WHAT IS BEING ASKED.
Write out, word for word, the part of the listing below that opens with the line containing "a with cells" and closes with the line containing "is settled. -/", keeping both of those lines and adding no others.

--------------------------------

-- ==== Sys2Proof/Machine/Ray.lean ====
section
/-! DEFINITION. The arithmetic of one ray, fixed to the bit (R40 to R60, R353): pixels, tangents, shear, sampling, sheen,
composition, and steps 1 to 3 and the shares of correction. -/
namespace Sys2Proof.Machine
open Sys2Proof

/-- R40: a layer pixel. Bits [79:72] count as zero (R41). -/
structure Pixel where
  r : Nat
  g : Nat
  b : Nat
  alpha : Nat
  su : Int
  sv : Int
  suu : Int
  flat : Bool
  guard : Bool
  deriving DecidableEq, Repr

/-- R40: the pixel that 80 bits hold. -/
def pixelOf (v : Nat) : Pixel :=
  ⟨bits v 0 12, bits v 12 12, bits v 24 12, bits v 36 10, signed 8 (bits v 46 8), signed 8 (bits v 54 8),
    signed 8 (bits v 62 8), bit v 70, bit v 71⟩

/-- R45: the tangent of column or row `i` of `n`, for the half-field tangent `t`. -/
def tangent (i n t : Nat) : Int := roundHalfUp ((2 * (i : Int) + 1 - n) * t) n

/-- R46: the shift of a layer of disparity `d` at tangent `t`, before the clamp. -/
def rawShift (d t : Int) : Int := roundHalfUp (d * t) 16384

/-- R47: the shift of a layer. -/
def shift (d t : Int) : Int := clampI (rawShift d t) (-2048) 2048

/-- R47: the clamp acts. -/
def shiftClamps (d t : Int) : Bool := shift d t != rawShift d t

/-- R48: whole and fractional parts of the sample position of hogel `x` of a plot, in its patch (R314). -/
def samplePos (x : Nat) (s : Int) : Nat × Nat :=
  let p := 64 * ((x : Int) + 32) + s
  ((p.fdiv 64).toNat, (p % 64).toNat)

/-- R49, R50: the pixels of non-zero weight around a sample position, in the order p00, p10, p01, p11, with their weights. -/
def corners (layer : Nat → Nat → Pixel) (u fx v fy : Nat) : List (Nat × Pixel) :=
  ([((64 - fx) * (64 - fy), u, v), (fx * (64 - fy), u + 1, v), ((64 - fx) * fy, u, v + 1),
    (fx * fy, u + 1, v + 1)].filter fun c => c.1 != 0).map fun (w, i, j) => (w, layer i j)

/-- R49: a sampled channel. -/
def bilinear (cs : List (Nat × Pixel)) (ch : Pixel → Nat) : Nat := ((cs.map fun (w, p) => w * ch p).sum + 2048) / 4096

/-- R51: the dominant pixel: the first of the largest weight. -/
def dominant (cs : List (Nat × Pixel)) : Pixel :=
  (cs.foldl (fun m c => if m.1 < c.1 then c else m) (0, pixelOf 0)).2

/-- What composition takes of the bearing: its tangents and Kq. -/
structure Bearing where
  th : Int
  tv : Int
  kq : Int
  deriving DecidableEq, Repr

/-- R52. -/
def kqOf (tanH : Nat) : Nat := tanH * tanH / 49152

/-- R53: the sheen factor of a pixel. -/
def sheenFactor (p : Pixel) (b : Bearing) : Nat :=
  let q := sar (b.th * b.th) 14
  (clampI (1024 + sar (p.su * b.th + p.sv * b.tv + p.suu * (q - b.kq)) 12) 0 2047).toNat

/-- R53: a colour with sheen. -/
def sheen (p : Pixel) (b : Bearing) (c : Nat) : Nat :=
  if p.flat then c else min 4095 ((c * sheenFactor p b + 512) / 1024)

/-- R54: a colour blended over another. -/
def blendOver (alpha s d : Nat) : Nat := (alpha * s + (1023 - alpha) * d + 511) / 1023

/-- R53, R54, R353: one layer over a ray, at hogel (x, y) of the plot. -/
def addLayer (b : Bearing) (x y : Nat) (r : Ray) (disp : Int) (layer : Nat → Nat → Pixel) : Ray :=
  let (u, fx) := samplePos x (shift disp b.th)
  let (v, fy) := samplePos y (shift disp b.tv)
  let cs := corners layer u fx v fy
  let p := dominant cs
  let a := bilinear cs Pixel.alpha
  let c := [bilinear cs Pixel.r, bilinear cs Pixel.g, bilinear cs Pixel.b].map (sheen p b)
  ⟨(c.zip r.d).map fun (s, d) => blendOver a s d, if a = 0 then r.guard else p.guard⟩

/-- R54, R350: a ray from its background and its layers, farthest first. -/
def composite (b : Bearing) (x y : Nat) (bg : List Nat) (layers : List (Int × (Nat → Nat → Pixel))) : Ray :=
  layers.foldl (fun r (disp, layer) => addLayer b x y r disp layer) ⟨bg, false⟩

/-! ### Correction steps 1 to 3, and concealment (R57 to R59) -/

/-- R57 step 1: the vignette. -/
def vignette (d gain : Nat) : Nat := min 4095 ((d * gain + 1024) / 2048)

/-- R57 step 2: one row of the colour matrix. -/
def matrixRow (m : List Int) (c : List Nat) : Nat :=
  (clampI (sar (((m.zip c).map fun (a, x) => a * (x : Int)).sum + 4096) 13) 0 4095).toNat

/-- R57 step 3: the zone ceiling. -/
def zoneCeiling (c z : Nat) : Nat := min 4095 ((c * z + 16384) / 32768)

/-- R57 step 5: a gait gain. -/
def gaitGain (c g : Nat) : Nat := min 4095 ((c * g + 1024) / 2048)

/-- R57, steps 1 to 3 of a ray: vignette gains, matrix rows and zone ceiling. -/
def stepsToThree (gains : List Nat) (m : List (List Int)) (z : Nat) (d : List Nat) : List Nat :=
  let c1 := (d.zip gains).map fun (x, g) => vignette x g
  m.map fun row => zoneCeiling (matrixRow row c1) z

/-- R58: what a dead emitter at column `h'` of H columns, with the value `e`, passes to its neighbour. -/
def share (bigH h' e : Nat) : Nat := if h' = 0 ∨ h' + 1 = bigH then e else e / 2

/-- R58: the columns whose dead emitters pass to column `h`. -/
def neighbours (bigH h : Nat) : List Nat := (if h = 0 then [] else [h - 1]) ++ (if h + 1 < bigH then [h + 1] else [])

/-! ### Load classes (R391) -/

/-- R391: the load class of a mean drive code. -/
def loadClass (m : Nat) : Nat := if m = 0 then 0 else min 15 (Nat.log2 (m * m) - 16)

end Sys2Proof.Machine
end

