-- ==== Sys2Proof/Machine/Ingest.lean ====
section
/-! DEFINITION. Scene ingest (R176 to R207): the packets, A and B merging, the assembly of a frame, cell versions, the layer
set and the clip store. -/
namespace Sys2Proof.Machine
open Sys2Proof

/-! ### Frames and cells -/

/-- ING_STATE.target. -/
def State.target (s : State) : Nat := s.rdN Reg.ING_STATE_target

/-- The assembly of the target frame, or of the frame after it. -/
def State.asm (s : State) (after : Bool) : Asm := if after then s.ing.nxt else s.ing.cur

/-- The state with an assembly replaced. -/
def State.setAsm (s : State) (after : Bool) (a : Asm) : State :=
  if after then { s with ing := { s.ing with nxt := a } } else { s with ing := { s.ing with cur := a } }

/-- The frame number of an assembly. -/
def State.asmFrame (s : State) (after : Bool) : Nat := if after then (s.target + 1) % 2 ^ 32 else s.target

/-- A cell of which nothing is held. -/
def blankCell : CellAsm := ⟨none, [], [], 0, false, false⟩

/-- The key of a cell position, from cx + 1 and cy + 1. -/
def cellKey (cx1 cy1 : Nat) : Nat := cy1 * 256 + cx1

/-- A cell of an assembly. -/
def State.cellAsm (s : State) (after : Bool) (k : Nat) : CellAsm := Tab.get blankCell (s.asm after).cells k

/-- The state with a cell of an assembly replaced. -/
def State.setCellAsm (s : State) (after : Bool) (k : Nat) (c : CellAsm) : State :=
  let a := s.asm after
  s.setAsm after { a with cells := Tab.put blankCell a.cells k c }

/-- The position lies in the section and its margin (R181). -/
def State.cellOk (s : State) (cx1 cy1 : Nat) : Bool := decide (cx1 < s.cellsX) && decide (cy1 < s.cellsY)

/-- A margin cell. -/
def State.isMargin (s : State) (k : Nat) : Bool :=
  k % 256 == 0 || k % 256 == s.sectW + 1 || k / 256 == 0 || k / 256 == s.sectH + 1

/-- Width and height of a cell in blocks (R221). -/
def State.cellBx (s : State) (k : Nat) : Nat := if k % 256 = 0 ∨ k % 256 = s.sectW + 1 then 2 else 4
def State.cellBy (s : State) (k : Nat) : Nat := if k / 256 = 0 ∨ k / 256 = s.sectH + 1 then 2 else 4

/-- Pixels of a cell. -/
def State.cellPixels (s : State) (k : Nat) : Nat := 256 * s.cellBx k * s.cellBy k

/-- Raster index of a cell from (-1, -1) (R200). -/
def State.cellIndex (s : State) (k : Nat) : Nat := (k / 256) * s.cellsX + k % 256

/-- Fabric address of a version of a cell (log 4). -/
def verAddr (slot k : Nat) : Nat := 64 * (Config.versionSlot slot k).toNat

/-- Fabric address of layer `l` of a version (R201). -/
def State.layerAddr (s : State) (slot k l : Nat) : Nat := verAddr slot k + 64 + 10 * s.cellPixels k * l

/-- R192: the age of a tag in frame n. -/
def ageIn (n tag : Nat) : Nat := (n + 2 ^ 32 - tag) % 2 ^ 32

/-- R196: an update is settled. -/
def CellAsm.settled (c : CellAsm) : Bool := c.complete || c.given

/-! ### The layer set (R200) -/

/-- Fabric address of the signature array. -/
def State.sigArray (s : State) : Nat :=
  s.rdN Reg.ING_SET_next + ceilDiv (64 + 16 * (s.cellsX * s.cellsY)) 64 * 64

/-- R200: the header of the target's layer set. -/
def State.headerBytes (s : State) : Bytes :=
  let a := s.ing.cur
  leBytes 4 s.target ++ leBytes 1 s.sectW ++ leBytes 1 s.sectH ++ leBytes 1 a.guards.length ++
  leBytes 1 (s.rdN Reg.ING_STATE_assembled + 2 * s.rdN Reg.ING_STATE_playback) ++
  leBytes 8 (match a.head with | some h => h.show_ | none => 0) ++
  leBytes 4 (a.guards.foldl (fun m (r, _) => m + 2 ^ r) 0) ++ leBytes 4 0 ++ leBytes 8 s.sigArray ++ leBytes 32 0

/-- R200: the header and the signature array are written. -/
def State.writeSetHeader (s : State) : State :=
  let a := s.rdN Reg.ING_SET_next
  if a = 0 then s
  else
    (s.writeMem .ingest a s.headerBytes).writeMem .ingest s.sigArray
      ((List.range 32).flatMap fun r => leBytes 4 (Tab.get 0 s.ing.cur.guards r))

--------------------------------

RESULT BELOW.
  s.setAsm after { a with cells := Tab.put blankCell a.cells k c }

/-- The position lies in the section and its margin (R181). -/
def State.cellOk (s : State) (cx1 cy1 : Nat) : Bool := decide (cx1 < s.cellsX) && decide (cy1 < s.cellsY)

/-- A margin cell. -/
def State.isMargin (s : State) (k : Nat) : Bool :=
  k % 256 == 0 || k % 256 == s.sectW + 1 || k / 256 == 0 || k / 256 == s.sectH + 1

/-- Width and height of a cell in blocks (R221). -/
def State.cellBx (s : State) (k : Nat) : Nat := if k % 256 = 0 ∨ k % 256 = s.sectW + 1 then 2 else 4
def State.cellBy (s : State) (k : Nat) : Nat := if k / 256 = 0 ∨ k / 256 = s.sectH + 1 then 2 else 4

/-- Pixels of a cell. -/
def State.cellPixels (s : State) (k : Nat) : Nat := 256 * s.cellBx k * s.cellBy k

/-- Raster index of a cell from (-1, -1) (R200). -/
def State.cellIndex (s : State) (k : Nat) : Nat := (k / 256) * s.cellsX + k % 256

/-- Fabric address of a version of a cell (log 4). -/
def verAddr (slot k : Nat) : Nat := 64 * (Config.versionSlot slot k).toNat

/-- Fabric address of layer `l` of a version (R201). -/
def State.layerAddr (s : State) (slot k l : Nat) : Nat := verAddr slot k + 64 + 10 * s.cellPixels k * l

/-- R192: the age of a tag in frame n. -/
def ageIn (n tag : Nat) : Nat := (n + 2 ^ 32 - tag) % 2 ^ 32

/-- R196: an update is settled. -/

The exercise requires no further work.